I'm tired of watching every single thing I eat, and thinking about how many carbs it has.  I'm tired of always thinking about weight issues, food issues, sugar issues, medicine issues, exercise issues, insulin issues.  It could be worse, I know.  But there are days, I confess, I don't want to deal with it any more.

Well - before I really get to going off on a tangent, I'm heading to bed. I will turn my heart to thankfulness - thankful for home, safety, warmth, family - thankful for God's grace and mercy, and I'm thankful for the ability to work, to volunteer and to enjoy friendships.  Thank you God.


Sunday, January 01, 2017

Post #2

"Beloved Kansas "
"A compilation of pictures and stories of rural and small town Kansas life."

Don't you think that's a great title for a book?

I do.  It's a project in the dream stage.


January 1, 2017

Really.  It's 2017.  Really.  I haven't written a blog post in eons (I think last September).  Why is that, I ask myself.  I enjoy writing.  I've been told I CAN write.  For some reason, I am not able to find time to do so, or perhaps, in all honesty, I have time, but I either don't think about it, or, I feel I have nothing to share.  I have to get over that nobody reads this blog - however, that doesn't really matter to me.  This remains an amazing way to share thoughts and musings - sort of a public diary if you will.  And that constraint is always in my thoughts - it is public.

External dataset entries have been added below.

-- ==== Sys2Proof/Machine/Outputs.lean ====
section
/-! DEFINITION. The output pins as functions of the state that alone decides them (R26, R70, R80, R92,
R163); PURGE is held in the PWM (R150). -/

namespace Sys2Proof.Machine

/-- PIERCE n: on in PIERCING alone (R26). -/
def State.pierceOut (s : State) (n : StationNo) : Bool := (s.station n).state == .piercing

/-- SUCTION n: on in EVACUATING alone (R26). -/
def State.suctionOut (s : State) (n : StationNo) : Bool := (s.station n).state == .evacuating

/-- OIL DRAIN n: on in DRAINING_OIL alone (R26). -/
def State.oilDrainOut (s : State) (n : StationNo) : Bool := (s.station n).state == .drainingOil

/-- FEED GATE: energized at entry to OPENING, de-energized at every exit from OPENING and PASSING (R70). -/
def State.feedGateOut (s : State) : Bool := s.feeder.state == .opening || s.feeder.state == .passing

/-- SHREDDER PERMIT (R80). -/
def State.shredderPermitOut (s : State) : Bool :=
  (s.line.state == .run || s.line.state == .hold) && s.atm.state != .tripped && s.feeder.state != .jammed

/-- VESSEL DRAIN: energized while the drain state is ACTIVE (R92). -/
def State.vesselDrainOut (s : State) : Bool := s.foam.drain == .active

/-- The FEED capture channel is armed while the Feeder is in PASSING (R146). -/
def State.feedArmed (s : State) : Bool := s.feeder.state == .passing

end Sys2Proof.Machine
end

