-- ==== Sys2Proof/Machine/Table.lean ====
section
/-! DEFINITION. The Appliance Table (chapter 1, R110 to R112): admission, the moves of records between
phases and collections, closing and removal, and the table's own requests. -/

namespace Sys2Proof.Machine

/-! ### The nearly-full condition (R21) -/

/-- The record count is 44 or more (R21). -/
def State.nearlyFull (s : State) : Bool := decide (44 ≤ s.recordCount)

/-- TABLE_NEARLY_FULL is reported where it has changed (R21). -/
def State.judgeNearlyFull (s : State) : State :=
  s.report srcNearlyFull s.nearlyFull none (some (.number s.recordCount))

/-! ### Admission (R6 to R8) -/

/-- Whether a declaration marks a record FLAMMABLE (R6). -/
def declaredFlammable (d : Declared) (a : FoamAgent) : Bool :=
  d == some .hydro || d == none || a == .hydro || a == .unknown

/-- Expected foam gas fixed at admission (R8). -/
def State.expectedFoam (s : State) (c : Fin 7) (a : FoamAgent) : Nat :=
  if a = .noAgent then 0
  else if h : c.val = 0 then 0
  else s.item (iFoam ⟨c.val - 1, by omega⟩)

/-- A rated charge as taken (R7). -/
def takenCharge (c : Word) : Nat := min c.toNat 20000

/-- A new record (R3, R6, R8). -/
def State.newRecord (s : State) (i : Slot) (id : Word) (d : Declared) (c : Word) (fc : Fin 7) (a : FoamAgent) : Record :=
  { slot := i, ident := id, seq := s.table.seqCtr, declared := d, charge := takenCharge c, foamClass := fc, foamAgent := a,
    expected := s.expectedFoam fc a, phase := .queued, attempts := 0, bound := none, used := [], measured := none, mr := 0,
    mo := 0, rho := none, verdict := none, releaseOrder := none, feedTime := none, ticks := none, foam := 0, gamma := none,
    foamVerdict := none, closeTime := none, flags := { flammable := declaredFlammable d a } }

/-- The admission of a record into a slot (R8). -/
def State.enrol (s : State) (i : Slot) (r : Record) : State :=
  ({ s with table := { s.table.put i (some r) with seqCtr := s.table.seqCtr + 1 } }).judgeNearlyFull

/-- ADMIT APPLIANCE (R7, R8). The reply holds the fields R8 lists, so a clamped charge shows by CLAMPED alone: that
R187's value as taken is not added to them is the model's choice (log 33). -/
def ansAdmit (id : Word) (declared : Byte) (charge : Word) (foamClass foamAgent : Byte) (s : State) : State × Answer :=
  if id = 0 then (s, bare .badField)
  else
    match declaredOf declared, foamClassOf foamClass, foamAgentOf foamAgent with
    | some d, some fc, some fa =>
      if (s.findIdent id).isSome then (s, bare .duplicateIdent)
      else
        match s.lowestEmpty with
        | none => (s, bare .tableFull)
        | some i =>
          let r := s.newRecord i id d charge fc fa
          (s.enrol i r,
            doneClamped (decide (20000 < charge.toNat))
              (char1 i.val ++ word4 r.seq ++ num4 r.expected ++ markByte r.flammable))
    | _, _, _ => (s, bare .badField)

/-! ### Moves of a record -/

/-- A record bound to a station (R9). -/
def Record.bind (n : StationNo) (r : Record) : Record := { r with phase := .extracting, bound := some n }

/-- A record returned to QUEUED (R10). -/
def Record.unbind (r : Record) : Record := { r with phase := .queued, bound := none }

/-- RELEASE TO SHRED's move (R12). -/
def State.release (s : State) (i : Slot) : State :=
  let order := s.table.relCtr
  let t := s.table.mod i fun r => { r with phase := .shredWait, releaseOrder := some order }
  { s with table := { t with relCtr := order + 1, shredQueue := t.shredQueue ++ [i] } }

/-- The Feeder takes the head: it leaves the queue, becomes FEEDING and the feeding slot (R14). -/
def State.takeHead (s : State) : State :=
  match s.table.shredQueue with
  | [] => s
  | i :: rest =>
    let t := s.table.mod i fun r => { r with phase := .feeding }
    { s with table := { t with shredQueue := rest, feeding := some i } }

/-- The feeding record returns to the head of the shred queue (R16). -/
def State.returnToHead (s : State) : State :=
  match s.table.feeding with
  | none => s
  | some i =>
    let t := s.table.mod i fun r => { r with phase := .shredWait }
    { s with table := { t with shredQueue := i :: s.table.shredQueue, feeding := none } }

/-- The feed event's part at the table: the feeding record becomes SHREDDING with its feed time and its
ticks, and joins the open-window set (R15, R76, R103). -/
def State.feedRecord (s : State) (t : Time) (byHost : Bool) : State :=
  match s.table.feeding with
  | none => s
  | some i =>
    let tb := s.table.mod i fun r =>
      ({ r with phase := .shredding, feedTime := some t, ticks := some (s.item iNSettle) }).flagIf byHost .feedClearedByHost
    { s with table := { tb with openSet := s.table.openSet ++ [i], feeding := none } }

/-- A record in CLOSED (R18, R19). -/
def Record.close (t : Time) (r : Record) : Record := { r with phase := .closed, ticks := none, closeTime := some t }

/-- The entry of a record to CLOSED: it leaves the shred queue and the open-window set, joins the tail of
the closed list, is handed to Totals, and APPLIANCE_CLOSED is raised (R18, R19, R21, R116). -/
def State.closeSlot (s : State) (i : Slot) : State :=
  match s.record i with
  | none => s
  | some r =>
    let c := r.close s.clock
    let t := s.table.put i (some c)
    let t := { t with
      shredQueue := t.shredQueue.filter (· != i)
      openSet := t.openSet.filter (· != i)
      closedList := t.closedList ++ [i] }
    (State.addClose { s with table := t } c).raise srcClosed (some i.val) (some (.ident c.ident))

/-! ### Taking closing records (R111, R112) -/

/-- Whether a TAKE CLOSED with this Tag repeats the saved take (R112). -/
def Table.isRepeat (t : Table) (tag : Byte) : Bool := t.saved.any fun p => p.1 == tag

/-- The records at the head of the closed list, up to 4 (R111). -/
def State.closedHead (s : State) : List Record := (s.table.closedList.take 4).filterMap s.record

/-- The removal of up to 4 closed records, saved with the Tag (R111, R112). -/
def State.takeClosed (s : State) (tag : Byte) : State :=
  let t := (s.table.closedList.take 4).foldl (fun t i => t.put i none) s.table
  ({ s with table := { t with closedList := s.table.closedList.drop 4, saved := some (tag, s.closedHead) } }).judgeNearlyFull

/-- The content of a TAKE CLOSED reply: n, the closing records, the remaining count (R111). -/
def closedContent (rs : List Record) (remaining : Nat) : List Byte :=
  char1 rs.length ++ rs.flatMap Record.closingChars ++ char1 remaining

/-- TAKE CLOSED (R111, R112). -/
def ansTakeClosed (tag : Byte) (s : State) : State × Answer :=
  let t := if s.table.isRepeat tag then s else s.takeClosed tag
  (t, doneWith (closedContent ((t.table.saved.map Prod.snd).getD []) t.table.closedList.length))

/-! ### Queries (R22, R23) -/

/-- QUERY APPLIANCE (R22); the slot is read from the four-character field as log 30 says. -/
def ansQuery (selector : Byte) (key : Word) (s : State) : State × Answer :=
  if selector = 1 then
    if key = 0 then (s, bare .badField)
    else
      match (s.findIdent key).bind s.record with
      | none => (s, bare .noSuchAppliance)
      | some r => (s, doneWith r.chars)
  else if selector = 2 then
    match slotOf key with
    | none => (s, bare .badField)
    | some i =>
      match s.record i with
      | none => (s, bare .noSuchAppliance)
      | some r => (s, doneWith r.chars)
  else (s, bare .badField)

/-- Phases two to a character, the lower slot in the high four bits (R188). -/
def phaseChars : List Nat → List Byte
  | [] => []
  | [a] => char1 (16 * a)
  | a :: b :: rest => char1 (16 * a + b) ++ phaseChars rest

/-- The packed content of LIST TABLE (R23, R188). -/
def State.listContent (s : State) : List Byte :=
  let present := allSlots.filterMap s.record
  (List.range 6).map (fun k => bits8 ((List.range 8).map fun j => ((s.table.slots[8 * k + j]?).join).isSome))
    ++ present.flatMap (fun r => word4 r.ident) ++ phaseChars (present.map fun r => r.phase.code)

/-- LIST TABLE (R23). -/
def ansListTable (s : State) : State × Answer := (s, doneWith s.listContent)

end Sys2Proof.Machine
end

2017.  I'm looking at retirement in 4 years - perhaps I'll have a few blog posts done by that time.  Every year is presented as a package wrapped up with a bow, and sometimes, the unwrapping is a joyful occasion and sometimes it isn't.  62 years old, and I'm in the 3rd quarter of life (if I live to be 100).  You work all your life for the opportunity to retire and do what you've always wanted to do and for me, that time is fast approaching.

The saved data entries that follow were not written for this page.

-- ==== Sys2Proof/Safety.lean ====
section
/-! DEFINITION. What a safe run of the part is, in the manual's own laws: the laws of the notice queue, the
channels, the limits, the foam account, the gate, the stations and the table. Each is a property of one state;
a run is safe where every state of it has them. Beside them the frame of each request, character by character. -/

namespace Sys2Proof.Machine

/-- A law that every step keeps, from any state that has it. -/
def Kept (P : State → Prop) : Prop := ∀ s t : State, P s → step s = .next t → P t

/-! ### Notices (R158, R159) -/

/-- The notice queue holds at most 32 notices, at most 28 of them of level 0 to 2 (R158). -/
abbrev State.noticeLaw (s : State) : Prop :=
  s.arb.queue.length ≤ 32 ∧ (s.arb.queue.filter fun n => decide (n.level.val ≤ 2)).length ≤ 28

/-- A source stands pending only where it is masked or has no room (R159). A DISABLED source is not pending
(R154, R156). -/
abbrev State.postedLaw (s : State) : Prop :=
  ∀ i : SourceNo, s.arb.sources[i].pending.isSome = true → ∃ l ∈ s.arb.sources[i].level,
    l < s.arb.mask ∨ 32 ≤ s.arb.queue.length
      ∨ (l ≠ 3 ∧ 28 ≤ (s.arb.queue.filter fun n => decide (n.level.val ≤ 2)).length)

/-! ### Channels (R126, R129, R135) -/

/-- The value of a channel and every value of its ring lie within its limits, the ring holds at most eight
values, and a channel in NO_DATA has no raw reading and an empty ring (R126, R129, R135). -/
abbrev State.channelLaw (s : State) : Prop :=
  ∀ c : ChannelNo, (s.channel c).low ≤ (s.channel c).value ∧ (s.channel c).value ≤ (s.channel c).high
    ∧ (s.channel c).ring.length ≤ 8
    ∧ (∀ v ∈ (s.channel c).ring, (s.channel c).low ≤ v ∧ v ≤ (s.channel c).high)
    ∧ ((s.channel c).status = .noData → (s.channel c).raw = none ∧ (s.channel c).ring = [])

/-! ### Configuration (R84, R149, R189) -/

/-- Every item lies in its range, held in its unit; the limits keep their order; the flow divider is 1, 4 or
16 (R84, R149, R189). -/
abbrev State.limitLaw (s : State) : Prop :=
  (∀ i : Item, (itemRow i).lo * (itemRow i).scale ≤ s.item i ∧ s.item i ≤ (itemRow i).hi * (itemRow i).scale
    ∧ s.item i % (itemRow i).scale = 0)
    ∧ s.item iO2Set < s.item iLInert ∧ s.item iLInert < s.item iLTrip ∧ s.item iLFeed < s.item iLTripLFL
    ∧ (s.item iDivider = 1 ∨ s.item iDivider = 4 ∨ s.item iDivider = 16)

/-! ### Totals (R102, R113, R117) -/

/-- No total exceeds its maximum, a set indicator stands beside the maximum, and while captured's indicator is
clear so are attributed's and the pool's, and attributed plus pool is captured (R102, R113, R117). -/
abbrev State.accountLaw (s : State) : Prop :=
  (∀ i : TotalNo, s.totals[i].value ≤ 4294967295
    ∧ (s.totals[i].saturated = true → s.totals[i].value = 4294967295))
    ∧ (s.totals[totCaptured].saturated = false →
      s.totals[totAttributed].saturated = false ∧ s.totals[totPool].saturated = false
        ∧ s.totals[totAttributed].value + s.totals[totPool].value = s.totals[totCaptured].value)

/-! ### The gate and the line (R45, R70, R88, R171) -/

/-- FEED GATE is never energized while the atmosphere is TRIPPED (R70). -/
abbrev State.gateLaw (s : State) : Prop := s.feedGateOut = true → s.atm.state ≠ .tripped

/-- While a FLAMMABLE record is in FEEDING or SHREDDING the atmosphere is not AIR (R88). -/
abbrev State.airLaw (s : State) : Prop := s.flammableInside = true → s.atm.state ≠ .air

/-- An unfitted station is IDLE (R25); in STOP and INITIAL no station is in a state from CLAMPING to
DRAINING_OIL, so that no PIERCE or SUCTION output is energized (R45, R171). -/
abbrev State.stopLaw (s : State) : Prop :=
  ∀ n : StationNo, (s.fitted n = false → (s.station n).state = .idle)
    ∧ (s.line.state = .stop ∨ s.line.state = .initial →
      (s.station n).state.running = false ∧ s.pierceOut n = false ∧ s.suctionOut n = false)

/-! ### The table, the stations and the Feeder (R2, R4, R9, R13 to R17, R20, R25, R28, R57, R70 to R72) -/

/-- The phase of a slot's record. -/
def State.phaseAt (s : State) (i : Slot) : Option Phase := (s.record i).map Record.phase

/-- The records and the collections agree (R1, R2, R4, R13, R14, R17, R20). -/
abbrev State.tableLaw (s : State) : Prop :=
  (∀ i : Slot, ∀ r ∈ s.record i, r.slot = i ∧ r.ident ≠ 0 ∧ r.attempts ≤ 2 ∧ r.used.length ≤ r.attempts
    ∧ (r.bound.isSome ↔ r.phase = .extracting) ∧ (r.ticks.isSome ↔ r.phase = .shredding))
    ∧ (∀ i j : Slot, ∀ r ∈ s.record i, ∀ q ∈ s.record j, r.ident = q.ident → i = j)
    ∧ s.table.shredQueue.Nodup ∧ (∀ i : Slot, i ∈ s.table.shredQueue ↔ s.phaseAt i = some .shredWait)
    ∧ s.table.openSet.Nodup ∧ (∀ i : Slot, i ∈ s.table.openSet ↔ s.phaseAt i = some .shredding)
    ∧ s.table.closedList.Nodup ∧ (∀ i : Slot, i ∈ s.table.closedList ↔ s.phaseAt i = some .closed)
    ∧ (∀ i : Slot, s.table.feeding = some i ↔ s.phaseAt i = some .feeding)
    ∧ s.table.openSet.length + (if s.table.feeding.isSome then 1 else 0) ≤ 8

/-- The states in which a station holds an appliance and runs its timer (R25, R28). -/
def StationState.busy (x : StationState) : Bool := x.running || x == .weighing || x == .abortWeighing

/-- The states of an attempt whose circuit is open (R33, R46). -/
def StationState.open (x : StationState) : Bool := x.busy && x != .clamping && x != .taring

/-- A station by itself: its bound slot, timer, causes, pierced mark and tare as its state has them (R25, R28,
R46, R48, R57). -/
abbrev Station.law (x : Station) : Prop :=
  x.bound.isSome = x.state.busy ∧ x.deadline.isSome = x.state.busy
    ∧ (x.endCause.isSome ↔ x.state = .abortWeighing) ∧ (x.faultCause.isSome ↔ x.state = .faulted)
    ∧ (x.state.open = true → x.pierced = true) ∧ (x.state = .clamping ∨ x.state = .taring → x.pierced = false)
    ∧ (x.pierced = true → x.tareReceiver.isSome = true ∧ x.tareOil.isSome = true)

/-- A station and an appliance are bound to each other, and an attempt not yet pierced has an attempt left
(R4, R9, R29). -/
abbrev State.bindingLaw (s : State) : Prop :=
  (∀ n : StationNo, ∀ i ∈ (s.station n).bound, ∃ r ∈ s.record i, r.phase = .extracting ∧ r.bound = some n
    ∧ ((s.station n).pierced = false → r.attempts < 2))
    ∧ ∀ i : Slot, ∀ r ∈ s.record i, ∀ n ∈ r.bound, (s.station n).bound = some i

/-- The Feeder's state, its timer, its jam cause, the feeding slot and the shred queue agree (R70 to R72). -/
abbrev State.feederLaw (s : State) : Prop :=
  (s.feeder.state = .opening ∨ s.feeder.state = .passing → s.table.feeding.isSome = true)
    ∧ (s.feeder.state = .idle ∨ s.feeder.state = .waitPermit ∨ s.feeder.state = .closing → s.table.feeding = none)
    ∧ (s.feeder.state = .idle → s.table.shredQueue = []) ∧ (s.feeder.state = .waitPermit → s.table.shredQueue ≠ [])
    ∧ (s.feeder.jam.isSome ↔ s.feeder.state = .jammed)
    ∧ (s.feeder.deadline.isSome ↔
      s.feeder.state = .opening ∨ s.feeder.state = .passing ∨ s.feeder.state = .closing)

/-- The blocks agree with each other; an unfitted station is IDLE (R25); trip causes are present while TRIPPED
(R83). -/
abbrev State.consistent (s : State) : Prop :=
  s.tableLaw ∧ (∀ n : StationNo, (s.station n).law) ∧ s.bindingLaw ∧ s.feederLaw
    ∧ (∀ n : StationNo, s.fitted n = false → (s.station n).state = .idle)
    ∧ (s.atm.tripCauses.isSome ↔ s.atm.state = .tripped)

/-! ### Replies -/

/-- The part after a request that its frame completes: the frame is counted good, nothing is being received, and
the reply stands due with the request's Kind and Tag (R183, R185, R187). -/
def State.replied (s : State) (kind tag : Byte) (a : Answer) : State :=
  { s with
    link := { s.link with
      rx := .replying
      buffer := []
      checkHigh := none
      expected := none
      gap := false
      good := min 65535 (s.link.good + 1)
      reply := some { kind, tag, body := a.status.code :: (if a.clamped then 1 else 0) :: a.content } } }

/-! ### Frames of requests (R184, R188, R191) -/

/-- The Kind, Tag and body of a request's frame, in the order of the body fields of R184; none for an event. -/
def requestFrame : Instr → Option (Byte × Byte × List Byte)
  | .admitAppliance tag ident declared charge foamClass foamAgent =>
    some (1, tag, word4 ident ++ [declared] ++ word4 charge ++ [foamClass, foamAgent])
  | .queryAppliance tag selector key => some (2, tag, selector :: word4 key)
  | .listTable tag => some (3, tag, [])
  | .withdraw tag ident => some (4, tag, word4 ident)
  | .releaseToShred tag ident => some (5, tag, word4 ident)
  | .takeClosed tag => some (6, tag, [])
  | .beginExtraction tag ident station => some (7, tag, word4 ident ++ [station])
  | .abortExtraction tag station => some (8, tag, [station])
  | .waiveExtraction tag ident => some (9, tag, word4 ident)
  | .clearStation tag station => some (10, tag, [station])
  | .receiverChanged tag station => some (11, tag, [station])
  | .readStation tag station => some (12, tag, [station])
  | .feedClear tag => some (13, tag, [])
  | .feedReturn tag => some (14, tag, [])
  | .inertHoldOn tag => some (15, tag, [])
  | .inertHoldOff tag => some (16, tag, [])
  | .tripReset tag => some (17, tag, [])
  | .drainBegin tag => some (18, tag, [])
  | .drainEnd tag => some (19, tag, [])
  | .setConfig tag item value => some (20, tag, item :: word4 value)
  | .readConfig tag => some (21, tag, [])
  | .setChannel tag channel zero span low high band =>
    some (22, tag, channel :: (word4 zero ++ word4 span ++ word4 low ++ word4 high ++ word4 band))
  | .readChannel tag channel => some (23, tag, [channel])
  | .setSource tag index level => some (24, tag, [index, level])
  | .setMask tag mask attention => some (25, tag, [mask, attention])
  | .takeNotices tag => some (26, tag, [])
  | .readStatus tag => some (27, tag, [])
  | .readTotals tag => some (28, tag, [])
  | .clearTotals tag => some (29, tag, [])
  | .lineRun tag => some (30, tag, [])
  | .lineHold tag _ => some (31, tag, [])
  | .lineStop tag _ => some (32, tag, [])
  | .lineResume tag => some (33, tag, [])
  | .clearLine tag => some (34, tag, [])
  | .badKind tag kind => some (kind, tag, [])
  | .deviceReset _ _ _ => none
  | .broadcastIgnored _ _ => none
  | .addressCharacter _ => none
  | .framing => none
  | .gap => none
  | .check _ => none
  | .replyStart => none
  | .replyEnd => none
  | .clampClosedTrue _ => none
  | .clampOpened _ => none
  | .clampTimeout _ => none
  | .scaleUnsettled _ => none
  | .tPierceExpiry _ => none
  | .probe _ _ => none
  | .tEvacExpiry _ _ => none
  | .tRiseExpiry _ => none
  | .tDrainExpiry _ => none
  | .weighingSettleTimeout _ => none
  | .gateClosedFalse => none
  | .gateClosedTrue => none
  | .tOpenExpiry => none
  | .tPassExpiry => none
  | .tCloseExpiry => none
  | .feedCapture => none
  | .shredderRunningChange _ => none
  | .emergencyStopAsserted => none
  | .emergencyStopReleased => none
  | .flowEdge => none
  | .atmospherePeriodExpiry => none
  | .groupAConversion _ => none
  | .groupBPassCompletion _ _ _ => none
  | .attributionTick => none
  | .pwmPeriodEnd => none
  | .characterWithoutMark _ => none
  | .purgeOnTimeEnd => none

/-- Whether a request is sent as a broadcast (R186). -/
def isBroadcast : Instr → Bool
  | .lineHold _ b => b
  | .lineStop _ b => b
  | _ => false

/-- The commands of a list taken one after another, stopping at the first that gives no next state. -/
def runAll (s : State) : List Instr → Host.Outcome State Fault Refusal
  | [] => .next s
  | c :: rest =>
    match exec c s with
    | .next t => runAll t rest
    | .fault f => .fault f
    | .refused r => .refused r

end Sys2Proof.Machine
end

I love my life.  Watching my adult children live their lives, make their own decisions, and yes, even struggle with life is interesting.  The wisdom of my years tells me that without struggle, life is not deep enough, not felt enough, not rich enough, not LIVED enough.  It is so necessary for my kids to go through this, just like I did, and my parents before me.  It's what happens when your kids are middle and older teenagers.  They MUST encounter obstacles and seemingly insurmountable challenges in order to be able to function as adults in this life - and in fact, I wish I would see even at the elementary level more parents willing to let their kids experience natural consequences of life.  Recently a parent of an elementary student was upset at a "D" grade, stating that their child was unable to do grade level work because of poor organizational skills.  This parent expected the school to come up with plan usually reserved for students with disabilities in order to be able to help the child succeed, and, asked the teacher to change the grade to what the child would have earned would this plan have been in place.  I understand organizational challenges - I have them myself - however, the school is not the parent.  Something tells me that there's a lot of parents who are bailing kids out every single day because consequences are one thing they don't want their child to experience.

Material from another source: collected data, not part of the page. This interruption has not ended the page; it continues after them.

-- ==== Sys2Proof/Certificates/Slice0/Obligations.lean ====
section
/-! DEFINITION. The statements for the provers, each a proposition about the model, by the chapters of the manual.
A request's statement gives the whole next state: the owner's change to its own state beside the reply that stands
due (`State.replied`), so that all else is unchanged. -/

open Sys2Proof Sys2Proof.Machine

/-! ### The machine -/

/-- A step with a command in front is that command on the state with the rest of the queue. -/
def Obligations.StepTakesFront : Prop :=
  ∀ (c : Instr) (s : State),
    step (s.putFront c) = exec c s
      ∧ ∀ rest, s.pending = c :: rest → step s = exec c { s with pending := rest }

/-- The model's choice for an empty queue (logs 1, 4): a tick still due is queued; otherwise one millisecond passes (R137). The
group B pass in progress samples its next input at every second millisecond from its start (R124). The events that wait
then, once each and in an order nothing fixes (log 2), are those due at the new reading: the expiry of a station's
state or of the Feeder's (R143), a probe (R144), a group A conversion (R122), the completion of a pass that holds its eight
readings, with an order of its readers nothing fixes (R124, R125, log 3), the atmosphere period (R139), the end of the PWM
period and of its on-time (R150). Nothing else changes. -/
def Obligations.IdleLetsTimePass : Prop :=
  ∀ s : State, s.pending = [] →
    (∀ x, s.foam.tickDue = some x → step s = .next { s with pending := [.attributionTick] })
      ∧ (s.foam.tickDue = none → ∃ t : State, step s = .next t
        ∧ t = { s with
          clock := s.clock + 1, scan := { s.scan with pass := t.scan.pass }, free := s.free + t.pending.length + 1
          pending := t.pending }
        ∧ t.scan.pass = s.scan.pass.map (fun p => { p with
          held := if h : p.held.length < 8 then
              if (s.clock + 1 - p.started).toNat = 2 * (p.held.length + 1) then p.held ++ [s.pins.analog[8 + p.held.length]]
              else p.held
            else p.held })
        ∧ t.pending.Nodup
        ∧ ∀ e, e ∈ t.pending ↔
          (∃ n, (s.station n).deadline = some t.clock ∧
            ((s.station n).state = .clamping ∧ e = .clampTimeout n ∨ (s.station n).state = .taring ∧ e = .scaleUnsettled n
              ∨ (s.station n).state = .piercing ∧ e = .tPierceExpiry n
              ∨ (s.station n).state = .evacuating ∧ e = .tEvacExpiry n s.pins.analyser[n]
              ∨ (s.station n).state = .riseTest ∧ e = .tRiseExpiry n ∨ (s.station n).state = .drainingOil ∧ e = .tDrainExpiry n
              ∨ ((s.station n).state = .weighing ∨ (s.station n).state = .abortWeighing) ∧ e = .weighingSettleTimeout n))
          ∨ (∃ n, (s.station n).probeDeadline = some t.clock ∧ e = .probe n s.pins.analyser[n])
          ∨ (s.feeder.deadline = some t.clock ∧
            (s.feeder.state = .opening ∧ e = .tOpenExpiry ∨ s.feeder.state = .passing ∧ e = .tPassExpiry
              ∨ s.feeder.state = .closing ∧ e = .tCloseExpiry))
          ∨ (s.scan.due = t.clock ∧ ∃ c : Fin 8, (s.scan.next.val < 2 * s.fittedCount → c = s.scan.next)
            ∧ (2 * s.fittedCount ≤ s.scan.next.val → c = 0) ∧ e = .groupAConversion s.pins.analog[c])
          ∨ (∃ p raw, t.scan.pass = some p ∧ p.held = Vector.toList raw
            ∧ e = .groupBPassCompletion raw (Config.passOrder s.free) (Config.tickApart s.free))
          ∨ (s.period.nextDeadline = t.clock ∧ e = .atmospherePeriodExpiry)
          ∨ ((t.clock - s.pwm.start).toNat = s.pwm.length ∧ e = .pwmPeriodEnd)
          ∨ (s.pwm.purge = true ∧ (t.clock - s.pwm.start).toNat = s.pwm.active * s.pwm.length / 1000
            ∧ s.pwm.active * s.pwm.length / 1000 < s.pwm.length ∧ e = .purgeOnTimeEnd))

/-- Every command gives a next state and leaves the counter of the free values alone (log 21); but for device reset it leaves
the waiting commands and the line clock, which a step otherwise moves only by the passing of a millisecond (R137): on an
empty queue, by 1, and not while a tick is due (logs 1, 4). Device reset sets the clock to 0 and keeps the waiting commands
(log 25), behind the reading of an asserted EMERGENCY STOP that the first step after it takes (R166, log 10). -/
def Obligations.EveryCommandGivesANextState : Prop :=
  (∀ (c : Instr) (s : State), ∃ t : State, exec c s = .next t ∧ t.free = s.free
    ∧ ((∀ addr rate stations, c ≠ .deviceReset addr rate stations) → t.pending = s.pending ∧ t.clock = s.clock)
    ∧ (∀ addr rate stations, c = .deviceReset addr rate stations → t.clock = 0
      ∧ t.pending = if s.pins.emergencyStop = true then .emergencyStopAsserted :: s.pending else s.pending))
  ∧ ∀ s : State, s.pending = [] → ∃ t : State, step s = .next t
    ∧ t.clock = if s.foam.tickDue.isSome = true then s.clock else s.clock + 1

/-- The state after reset has every law of a safe run. -/
def Obligations.ResetHasTheLaws : Prop :=
  State.reset.noticeLaw ∧ State.reset.postedLaw ∧ State.reset.channelLaw ∧ State.reset.limitLaw
    ∧ State.reset.accountLaw ∧ State.reset.gateLaw ∧ State.reset.airLaw ∧ State.reset.stopLaw ∧ State.reset.consistent

/-- The queue never holds more than 32 notices, nor more than 28 below level 3 (R158); between steps a source is
pending only where it is masked or has no room (R159). -/
def Obligations.NoticeLawsKept : Prop := Kept fun s => s.noticeLaw ∧ s.postedLaw

/-- Every channel's value and ring lie within its limits (R126, R129, R135). -/
def Obligations.ChannelLawKept : Prop := Kept State.channelLaw

/-- Every item keeps its range, and the limits their order (R84, R149, R189). -/
def Obligations.LimitLawKept : Prop := Kept State.limitLaw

And don't get me started on parents who complete their child's homework/projects for them.

Off the soapbox - how did I get started on that of all things.  THIS is why I don't blog.  Too much disorganization in my thinking!  For the odd rare reader who finds this blog, may your 2017 be one of growth for you.  Remember to feed your body, feed your mind, and feed your soul - and feed quality nourishment which will help foster maturity.  Blessings to you.